Эту историю я услышал в памятную поездку на Святую Гору в декабре 2018 года. Мне тогда удалось посетить двух очень важных для меня греческих святых. Было такое ощущение, что они взяли меня за руку и провели всем этим путем от Афин до Святой Горы, помогая добраться до намеченных мест и посылая нужных людей на всем его продолжении. Посещение святого Нектария Эгинского, с которого началось мое странствие, было окружено какими-то маленькими неприметными чудесами и проявлениями благодатной помощи. Я прибыл на остров довольно поздно, и никакой общественный транспорт уже не ходил. А когда пешком и на попутках я все же добрался до монастыря, тот был уже закрыт. Мне удалось найти какую-то незапертую калитку с задней стороны, и я вошел во двор, где меня через ограду увидел монастырский рабочий. Узнав, что я паломник из России, он позвал монахиню, и та устроила меня в прекрасной пустой монастырской гостинице на ночь и даже принесла какой-то сухой паек. А утром я сходил на литургию и поклонился святителю Нектарию, благодаря за то, что он не оставил меня на ночь глядя в незнакомом месте.

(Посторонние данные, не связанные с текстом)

/-- The answer to a request of the bulk SDO: for a read its bytes, or those already taken and `left` still to take. -/
def State.bulkAnswer (s : State) (code : Nat) (data : List Byte) (left : Nat) : State :=
  match s.dict.bulk with
  | none => s
  | some x =>
    if code ≠ 0 then (s.bulkAbortTo x.tag x.index x.sub code).setBulk none
    else if x.write then (s.bulkSend 0x41 x.tag x.index x.sub 0 0 []).setBulk none
    else
      let x := { x with data := data, size := data.length + left, waiting := false }
      (s.bulkSend 0x20 x.tag x.index x.sub 0 0 (leBytes 4 x.size ++ leBytes 1 x.blksize)).bulkWindow x

/-! ## Mailboxes (R272) -/

/-- Mailbox of tenant `t`. -/
def State.mbx (s : State) (t : Nat) : Mailbox := sget {} t s.dict.mbx
/-- Sets it. -/
def State.setMbx (s : State) (t : Nat) (x : Mailbox) : State :=
  { s with dict := { s.dict with mbx := sput {} t x s.dict.mbx } }

/-- The buffer offset of tenant `t`'s mailbox page. -/
def State.mbxPage (s : State) (t : Nat) : Nat := s.winBase t (s.getF Reg.DMBX_WIN t) + 4096 * s.getF Reg.DMBX_PAGE t

/-- Tenant `t`'s mailbox is enabled and its page lies in the window it names (R86, R272). -/
def State.mbxHeld (s : State) (t : Nat) : Bool :=
  s.flag Reg.DMBX_EN t && s.winOk t (s.getF Reg.DMBX_WIN t) (4096 * s.getF Reg.DMBX_PAGE t) 4096

/-- RESULT: TAG, DONE, OVERRUN. -/
def resultWord (x : Mailbox) (done : Bool) : List Byte := leBytes 4 (x.tag.toNat + 256 * b2n done + 512 * b2n x.overrun)

/-- The answer to a mailbox request: DATA, ABORT and RSIZE, then RESULT with DONE = 1. A page that its window no longer holds
is not written (R86). -/
def State.mbxAnswer (s : State) (t code : Nat) (data : List Byte) : State :=
  let p := s.mbxPage t
  let x := s.mbx t
  let s := s.when' (s.mbxHeld t) (fun s =>
    let s := if data.isEmpty then s else s.bufWrite p data
    let s := (s.bufWrite (p + 0xFE4) (leBytes 4 code)).bufWrite (p + 0xFE8) (leBytes 4 data.length)
    s.bufWrite (p + 0xFE0) (resultWord x true))
  s.setMbx t { x with pending := false, overrun := false }

/-- A mailbox request is taken at the commit edge that writes CMD (R272); one that is not defined is answered at once. -/
def State.takeMailbox (s : State) (t : Nat) (cmd : Word) : State :=
  let op := cmd.toNat % 4
  let x : Mailbox := { pending := true, tag := BitVec.ofNat 8 (cmd.toNat / 256) }
  if (s.mbx t).pending then s
  else if op = 0 ∨ op = 3 ∨ cmd.toNat / 4 % 64 ≠ 0 ∨ cmd.toNat / 65536 ≠ 0 then (s.setMbx t x).mbxAnswer t 0x05040001 []
  else
    ((s.setMbx t x).bufWrite (s.mbxPage t + 0xFE0) (resultWord x false)).enqueue
      { src := .mailbox t, index := 0, sub := 0, write := op == 2, tag := x.tag }
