-- ==== Sys2Proof/Machine/Harts.lean ====
section
/-! DEFINITION. The harts (spec/14 R296 to R303): registers, CSRs, traps and interrupts, the memory map, physical memory
protection, and what an access does to the word it finds. -/

namespace Sys2Proof.Machine

/-! ## Registers and CSRs (R297) -/

/-- Register `i` of hart `h`; x0 reads 0. -/
def State.xreg (s : State) (h i : Nat) : Word := if i = 0 then 0 else sget 0 i (s.hart h).x

/-- Sets register `i` of hart `h`; a write of x0 does nothing. -/
def State.setX (s : State) (h i : Nat) (v : Word) : State :=
  if i = 0 then s else s.setHart h { s.hart h with x := sput 0 i v (s.hart h).x }

/-- A CSR that hart `h` keeps. -/
def Hart.csrOf (x : Hart) (n : Nat) : Word := sget 0 n x.csr

/-- Sets a CSR. -/
def Hart.setCsr (x : Hart) (n : Nat) (v : Word) : Hart := { x with csr := sput 0 n v x.csr }

/-- Hart `h` retires an instruction of `n` bytes: its pc moves past it and minstret counts it. -/
def State.passed (s : State) (h n : Nat) : State :=
  s.setHart h { s.hart h with pc := (s.hart h).pc + BitVec.ofNat 32 n, retired := (s.hart h).retired + 1 }

/-- Hart `h` runs: it is released (R376) and waits for no fill. -/
def State.runs (s : State) (h : Nat) : Bool := bitOf (s.getF Reg.CORE_RUN_RUN) h && (s.hart h).waiting.isNone

/-- A command of hart `h`: it arises only while the logic die and the hart run. -/
def State.hartCmd (s : State) (h : Nat) (f : State → State) : State := s.whenLive (fun s => s.when' (s.runs h) f)

/-! ## Traps (R297: the privileged specification, machine mode) -/

/-- mstatus as a trap leaves it: MPIE takes MIE, MIE falls, MPP takes the mode. -/
def trapStatus (m : Word) (machine : Bool) : Word :=
  BitVec.ofNat 32 (m.toNat - bitsOf m.toNat 11 2 * 2048 - bitsOf m.toNat 7 1 * 128 - bitsOf m.toNat 3 1 * 8 +
    (if machine then 3 else 0) * 2048 + bitsOf m.toNat 3 1 * 128)

/-- Hart `h` takes a trap to `target`: mepc, mcause, mtval and mstatus are written, and it goes on in machine mode. -/
def State.trapTo (s : State) (h : Nat) (cause tval target : Word) : State :=
  let x := s.hart h
  let y := ((x.setCsr 0x341 x.pc).setCsr 0x342 cause).setCsr 0x343 tval
  s.setHart h { y.setCsr 0x300 (trapStatus (x.csrOf 0x300) x.machine) with machine := true, pc := target }

/-- Hart `h` takes an exception: the pc goes to mtvec's base. -/
def State.trap (s : State) (h cause : Nat) (tval : Nat) : State :=
  s.trapTo h (BitVec.ofNat 32 cause) (BitVec.ofNat 32 tval) ((s.hart h).csrOf 0x305 &&& 0xFFFFFFFC)

/-- Hart `h` takes interrupt `cause`: with mtvec vectored, the pc goes to its base and 4 times the cause. -/
def State.interrupt (s : State) (h cause : Nat) : State :=
  let v := (s.hart h).csrOf 0x305
  s.trapTo h (0x80000000 + BitVec.ofNat 32 cause) 0
    ((v &&& 0xFFFFFFFC) + (if v &&& 3 = 1 then BitVec.ofNat 32 (4 * cause) else 0))

/-! ## Interrupts and the timer (R301, R303) -/

/-- The compare value of core `c` in effect. -/
def State.timecmp (s : State) (c : Nat) : BitVec 64 := sget 0xFFFFFFFFFFFFFFFF c s.mtimecmp

/-- MTIP of core `c`. -/
def State.mtip (s : State) (c : Nat) : Bool := decide ((s.timecmp c).toNat ≤ s.time.dmt.toNat)

/-- mip of core `c`: MEIP, MTIP and MSIP. -/
def State.mip (s : State) (c : Nat) : Nat :=
  2048 * b2n (!(s.corePend c).isEmpty) + 128 * b2n (s.mtip c) + 8 * s.getF Reg.MSIP_SET c

/-- The interrupt that hart `h` takes now: pending, enabled in mie, and enabled by mstatus.MIE or by user mode; external
before software before timer. -/
def State.pendingInt (s : State) (h : Nat) : Option Nat :=
  let x := s.hart h
  let p := BitVec.ofNat 32 (s.mip h) &&& x.csrOf 0x304
  if x.machine && !bitOf (x.csrOf 0x300).toNat 3 then none
  else [11, 3, 7].find? (fun k => bitOf p.toNat k)

/-- MACHINE_TIMER_INTERRUPT (R301): DMT has reached MTIMECMP of core `h`; where an interrupt is enabled, the hart takes it. -/
def execMachineTimerInterrupt (h : Nat) (s : State) : Host.Outcome State Fault Refusal :=
  .next (s.hartCmd h (fun s =>
    if s.mtip h then
      match s.pendingInt h with
      | some k => s.interrupt h k
      | none => s
    else s))

/-- MTIMECMP_HI_WRITE (R303), RWK: the new 64-bit value takes effect. -/
def execMtimecmpHiWrite (src c : Nat) (v : Word) (s : State) : Host.Outcome State Fault Refusal :=
  .next (s.whenLive (fun s =>
    if !privileged src then s.denied src (regDetail (0x40000414 + 0x20 * c))
    else
      let s := s.setF Reg.MTIMECMP_HI_CMP c v.toNat
      { s with mtimecmp := sput 0xFFFFFFFFFFFFFFFF c (v ++ BitVec.ofNat 32 (s.getF Reg.MTIMECMP_LO_CMP c)) s.mtimecmp }))

/-! ## The memory map (R298) -/

/-- Where an address of a core's address space leads, with the offset there. -/
inductive Place where
  | rom (off : Nat)
  | localMem (core off : Nat)
  | buffer (off : Nat)
  | xip (off : Nat)
  | reg (addr : Nat)
deriving DecidableEq, Repr

/-- The place of an address as hart `h` sees it; none where the map lists nothing. -/
def place (h a : Nat) : Option Place :=
  let core := (a - 0x08100000) / 0x10000
  if a < 0x8000 then some (.rom a)
  else if inRegion 0x08000000 (lmemSize h) a 1 then some (.localMem h (a - 0x08000000))
  else if inRegion 0x08100000 0x40000 a 1 && decide (a % 0x10000 < lmemSize core) then some (.localMem core (a % 0x10000))
  else if inRegion 0x10000000 0x1000000 a 1 then some (.buffer (a - 0x10000000))
  else if inRegion 0x20000000 0x4000000 a 1 then some (.xip (a - 0x20000000))
  else if inRegion 0x40000000 0x140000 a 1 then some (.reg a)
  else none

/-- The place of `n` bytes from `a`: their first byte's, if the last lies in the same. -/
def placeOf (h a n : Nat) : Option Place :=
  match place h a, place h (a + n - 1) with
  | some (.rom x), some (.rom _) => some (.rom x)
  | some (.localMem c x), some (.localMem d _) => if c = d then some (.localMem c x) else none
  | some (.buffer x), some (.buffer _) => some (.buffer x)
  | some (.xip x), some (.xip _) => some (.xip x)
  | some (.reg x), some (.reg _) => some (.reg x)
  | _, _ => none

/-- The kinds of access. -/
def isFetch (op : Nat) : Bool := op == 6
/-- A load or LR. -/
def isLoad (op : Nat) : Bool := op == 0 || op == 3
/-- An AMO, LR or SC. -/
def isAtomic (op : Nat) : Bool := op == 2 || op == 3 || op == 4

/-- The map permits access `op` at a place. -/
def Place.permits (p : Place) (op : Nat) : Bool :=
  match p with
  | .rom _ => op == 0 || op == 6
  | .xip _ => op == 0 || op == 6
  | .reg _ => op == 0 || op == 1
  | _ => true

/-- The access fault of an access. -/
def accessFault (op : Nat) : Nat := if isFetch op then 1 else if isLoad op then 5 else 7

/-- The address by which a reservation names a block: one core's local memory has two. -/
def Place.block : Place → Nat
  | .rom x => x
  | .localMem c x => 0x08100000 + 0x10000 * c + x
  | .buffer x => 0x10000000 + x
  | .xip x => 0x20000000 + x
  | .reg x => x

/-! ## Physical memory protection (R300) -/

/-- pmpcfg of entry `i`. -/
def Hart.pmpCfg (x : Hart) (i : Nat) : Nat := bitsOf (x.csrOf (0x3A0 + i / 4)).toNat (8 * (i % 4)) 8

/-- pmpaddr of entry `i`. -/
def Hart.pmpAddr (x : Hart) (i : Nat) : Nat := (x.csrOf (0x3B0 + i)).toNat

/-- The number of ones at the low end, at most `fuel`. -/
def trailingOnes : Nat → Nat → Nat
  | 0, _ => 0
  | fuel + 1, v => if v % 2 = 1 then trailingOnes fuel (v / 2) + 1 else 0

/-- The bytes that entry `i` covers: from and up to, not including. -/
def Hart.pmpRange (x : Hart) (i : Nat) : Nat × Nat :=
  let a := x.pmpAddr i
  match bitsOf (x.pmpCfg i) 3 2 with
  | 1 => (if i = 0 then 0 else 4 * x.pmpAddr (i - 1), 4 * a)
  | 2 => (4 * a, 4 * a + 4)
  | 3 =>
    let n := 2 ^ (trailingOnes 32 a + 3)
    (4 * a / n * n, 4 * a / n * n + n)
  | _ => (0, 0)

/-- PMP permits access `need` (1 read, 2 write, 4 execute; any of the bits where `any`) to `n` bytes from `a` in a mode: the
lowest entry that matches any byte decides, and must match every byte; machine mode is bound by locked entries only. -/
def Hart.pmpOk (x : Hart) (machine : Bool) (a n need : Nat) (any : Bool := false) : Bool :=
  match (List.range 16).find? (fun i => decide ((x.pmpRange i).1 < a + n) && decide (a < (x.pmpRange i).2)) with
  | none => machine
  | some i =>
    let r := x.pmpRange i
    let c := x.pmpCfg i
    decide (r.1 ≤ a) && decide (a + n ≤ r.2) &&
      ((machine && !bitOf c 7) || (if any then c &&& need != 0 else c &&& need == need))

/-- The mode in which a data access is checked: mstatus.MPRV puts MPP in place of the mode. -/
def Hart.dataMode (x : Hart) : Bool :=
  let m := (x.csrOf 0x300).toNat
  if bitOf m 17 then bitsOf m 11 2 == 3 else x.machine

/-- What PMP asks of access `op`. -/
def pmpNeed (op : Nat) : Nat := if isFetch op then 4 else if isLoad op then 1 else if op = 2 then 3 else 2

/-! ## What an access does with the word it finds -/

/-- A loaded value, extended to the register. -/
def extend (size : Nat) (sgn : Bool) (v : Nat) : Word :=
  if sgn then BitVec.ofInt 32 (signed (8 * size) v) else BitVec.ofNat 32 v

/-- The result of AMO operation `op`: swap, add, xor, and, or, min, max, minu, maxu. -/
def amo (op : Nat) (old v : Word) : Word :=
  match op with
  | 0 => v
  | 1 => old + v
  | 2 => old ^^^ v
  | 3 => old &&& v
  | 4 => old ||| v
  | 5 => if old.toInt ≤ v.toInt then old else v
  | 6 => if old.toInt ≤ v.toInt then v else old
  | 7 => if old.toNat ≤ v.toNat then old else v
  | _ => if old.toNat ≤ v.toNat then v else old

/-- What access `w` stores when it finds `old`, if it stores. -/
def Waiting.stores (w : Waiting) (old : Nat) : Option (List Byte) :=
  match w.op with
  | 1 => some (leBytes w.size w.value.toNat)
  | 2 => some (leBytes 4 (amo w.arg (BitVec.ofNat 32 old) w.value).toNat)
  | 4 => some (leBytes 4 w.value.toNat)
  | _ => none

/-- What access `w` leaves in its register when it finds `old`, if it writes one; operation 7 is an SC that fails. -/
def Waiting.result (w : Waiting) (old : Nat) : Option Word :=
  match w.op with
  | 0 => some (extend w.size w.signed old)
  | 2 => some (BitVec.ofNat 32 old)
  | 3 => some (BitVec.ofNat 32 old)
  | 4 => some 0
  | 7 => some 1
  | _ => none

/-- An SC of hart `h` at block address `b` stores only under the hart's reservation of the block (R299). -/
def State.scNow (s : State) (h b : Nat) (w : Waiting) : Waiting :=
  if w.op = 4 ∧ (s.hart h).reservation ≠ some (b / 64 * 64) then { w with op := 7 } else w

/-- The end of access `w` of hart `h`, which found `old` at block address `b`: a store breaks the others' reservations, LR
takes one, SC gives it up; the result is written and the pc moves on. A fetch leaves the pc. -/
def State.endAccess (s : State) (h b : Nat) (w : Waiting) (old : Nat) : State :=
  let s := if (w.stores old).isSome then s.breakRes ([0, 1, 2, 3].filter (· != h)) b w.size else s
  let s := match w.result old with | some v => s.setX h w.rd v | none => s
  let x := s.hart h
  let s := s.setHart h { x with
    waiting := none
    reservation := if w.op = 3 then some (b / 64 * 64) else if w.op = 4 ∨ w.op = 7 then none else x.reservation
    prefetched := x.prefetched || isFetch w.op }
  if isFetch w.op then s else s.passed h w.ilen

/-- Access `w` of hart `h` ends in a trap. -/
def State.faultAccess (s : State) (h : Nat) (w : Waiting) (cause : Nat) : State :=
  State.trap (s.setHart h { s.hart h with waiting := none }) h cause w.addr

end Sys2Proof.Machine
end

Никто из них, конечно, не застал свт. Нектария в живых, но у каждого был кто-то из родственников, кто знал святого лично
После литургии мы пили кофе с местными греками в монастырском архондарике, и все это было очень трогательно и по-семейному. Они вспоминали святого Нектария, рядом с которым прошла вся их жизнь. Никто уже, конечно, не застал его в живых, но у каждого был кто-то из родственников, кто знал святителя лично, и они вспоминали своих родных – у кого-то это был папа, у кого-то дядя или же еще кто-нибудь, кто работал в монастыре в то время, либо приходил сюда к святителю. И среди этих членов их семей имя святого Нектария тоже произносилось так, словно бы он был одним из них – но особенно важный и дорогой, осенивший всю жизнь своими молитвами, благословением и покровительством. Имена этих своих давно ушедших, но таких близких пап и мам, дядюшек и кузенов они писали мне на записочках, узнав, что я еду на Святую Гору, и просили помянуть их там, как и доныне здравствующих членов их семей. В своих карманах я увез словно бы частицу этой жизни нескольких поколений, прошедшей на Эгине рядом со святым Нектарием, словно плод его молитв, который надо было отвезти и поделиться им с Афоном.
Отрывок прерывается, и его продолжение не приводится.